**What is required:** Note each line of the listing that contains the string "resident", and copy it.

**Records:**
/-- Check 6 on one parameter field (R62). -/
def paramField (x : JobRec) (p : ParamField) (s : State) : State × Nat :=
  if p.kind = 0 || (p.kind = 2 && p.align = 0) then (s, stOK)
  else
    let (s, st, bs) := paramRead x p.off p.size s
    if st ≠ stOK then (s, st)
    else
      let v := ofBytes bs
      let bad := if p.kind = 3 then v = 0 else v % 2 ^ p.align ≠ 0 || (p.kind = 1 && 2 ^ 48 ≤ v)
      (s, if bad then stDescInvalid else stOK)

/-- The morsel counts of a job's stages (R55). -/
def morselCounts (x : JobRec) (stages : List Stage) (s : State) : State × Nat × List Nat :=
  stages.foldl (fun (r : State × Nat × List Nat) t =>
    if r.2.1 ≠ stOK then r
    else if t.mkind = 0 then (r.1, stOK, r.2.2 ++ [t.mcount])
    else
      let (s, st, bs) := paramRead x t.mcount 4 r.1
      (s, if st = stOK && ofBytes bs = 0 then stDescInvalid else st, r.2.2 ++ [ofBytes bs])) (s, stOK, [])

/-- The checks of R102 on a background job's segments and buffers; `fs` is its chain. -/
def backgroundCheck (x : JobRec) (fs : List Frag) (s : State) : State × Nat :=
  let t := tlbCollar (instPort s x.inst)
  let (s, st, pb) := vRead t x.inst x.paramAddr 16 s
  if st ≠ stOK then (s, st) else
  let cap := numAt pb 4 4
  let chk := fld (numAt pb 0 4) 2 1
  let r := (fs.filter fun f => f.kind = 0).foldl (fun (r : State × Nat × List SegHdr) f =>
    if r.2.1 ≠ stOK then r else
    let (s, st, hb) := vRead t x.inst f.addr 64 r.1
    if st ≠ stOK then (s, st, r.2.2)
    else if !hdrGood hb then (s, stCodec, r.2.2) else (s, stOK, r.2.2 ++ [hdrFields hb])) (s, stOK, [])
  let hs := r.2.2
  let same := hs.all fun h => 1 ≤ h.check && (match hs.head? with
    | some g => h.type = g.type && h.scale = g.scale && h.dict = g.dict
    | none => true)
  if r.2.1 ≠ stOK then (r.1, r.2.1)
  else if !same || chk = 0 || cap < 65536 || 1048576 < cap || fs.any (fun f => f.kind = 1 || f.kind = 3)
      || (fs.any fun f => f.kind = 2 && f.len < cap) then (r.1, stDescInvalid)
  else (r.1, stOK)

/-- The checks of Table 3.10 from check 2 onward: the morsel counts and the output fragments, or a status and the check's
number. Check 3 judges the relative deadline in use, an entry's or DFLT_DL (R1, R67). -/
def startChecks (x : JobRec) (inLen outLen relDl : Nat) (s : State) : State × (List Nat × List Frag ⊕ (Nat × Nat)) :=
  let bg := x.kind = .background
  let sl := slotOf s x.inst x.slot
  let slot : PatSlot := sl.getD ⟨.resident, 0, false, 0, 0, 0, 0, [], [], [], [], 0, 0, 0, 0, 0, 0⟩
  let resident := match sl with
    | some q => q.state = .resident && (x.kind ≠ .express || q.express)
    | none => false
  if !bg && !resident then (s, .inr (stPattern, 2))
  else if (x.kind = .run && 2 ^ 30 < (if relDl ≠ 0 then relDl else slot.dfltDl))
      || (x.kind = .run && x.paramLen < slot.paramLen + slot.listLen) || (bg && x.paramLen < 16) then (s, .inr (stDescInvalid, 3))
  else
    let (s, st, fs) := jobFrags x s
    if st ≠ stOK then (s, .inr (st, 4)) else
    let outs := fs.filter fun f => f.kind = 2 || f.kind = 3
    let sum := fun (a b : Nat) => fs.foldl (fun n f => if f.kind = a || f.kind = b then n + f.len else n) 0
    if sum 0 1 ≠ inLen || sum 2 3 ≠ outLen then (s, .inr (stLength, 5))
    else if bg then
      let (s, st) := backgroundCheck x fs s
      if st ≠ stOK then (s, .inr (st, 6))
      else if rFld s (Reg.INST_CUFF_SLOTS x.inst) 16 0 < 128 then (s, .inr (stQuota, 7))
      else (s, .inl (builtinSlot.stages.map (·.mcount), outs))
    else
      let (s, st) := slot.params.foldl (fun (r : State × Nat) p => if r.2 ≠ stOK then r else paramField x p r.1) (s, stOK)
      if st ≠ stOK then (s, .inr (st, 6)) else
      let (s, st, counts) := morselCounts x slot.stages s
      if st ≠ stOK then (s, .inr (st, 6))
      else if !countsGood slot.stages counts (fun _ => true) then (s, .inr (stDescInvalid, 6))
      else if !(slot.maRefs.all (maRefGood s x.inst)) || rFld s (Reg.INST_CUFF_SLOTS x.inst) 16 0 < 128 then (s, .inr (stQuota, 7))
      else (s, .inl (counts, outs))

**Task output:**
  let slot : PatSlot := sl.getD ⟨.resident, 0, false, 0, 0, 0, 0, [], [], [], [], 0, 0, 0, 0, 0, 0⟩
  let resident := match sl with
    | some q => q.state = .resident && (x.kind ≠ .express || q.express)
  if !bg && !resident then (s, .inr (stPattern, 2))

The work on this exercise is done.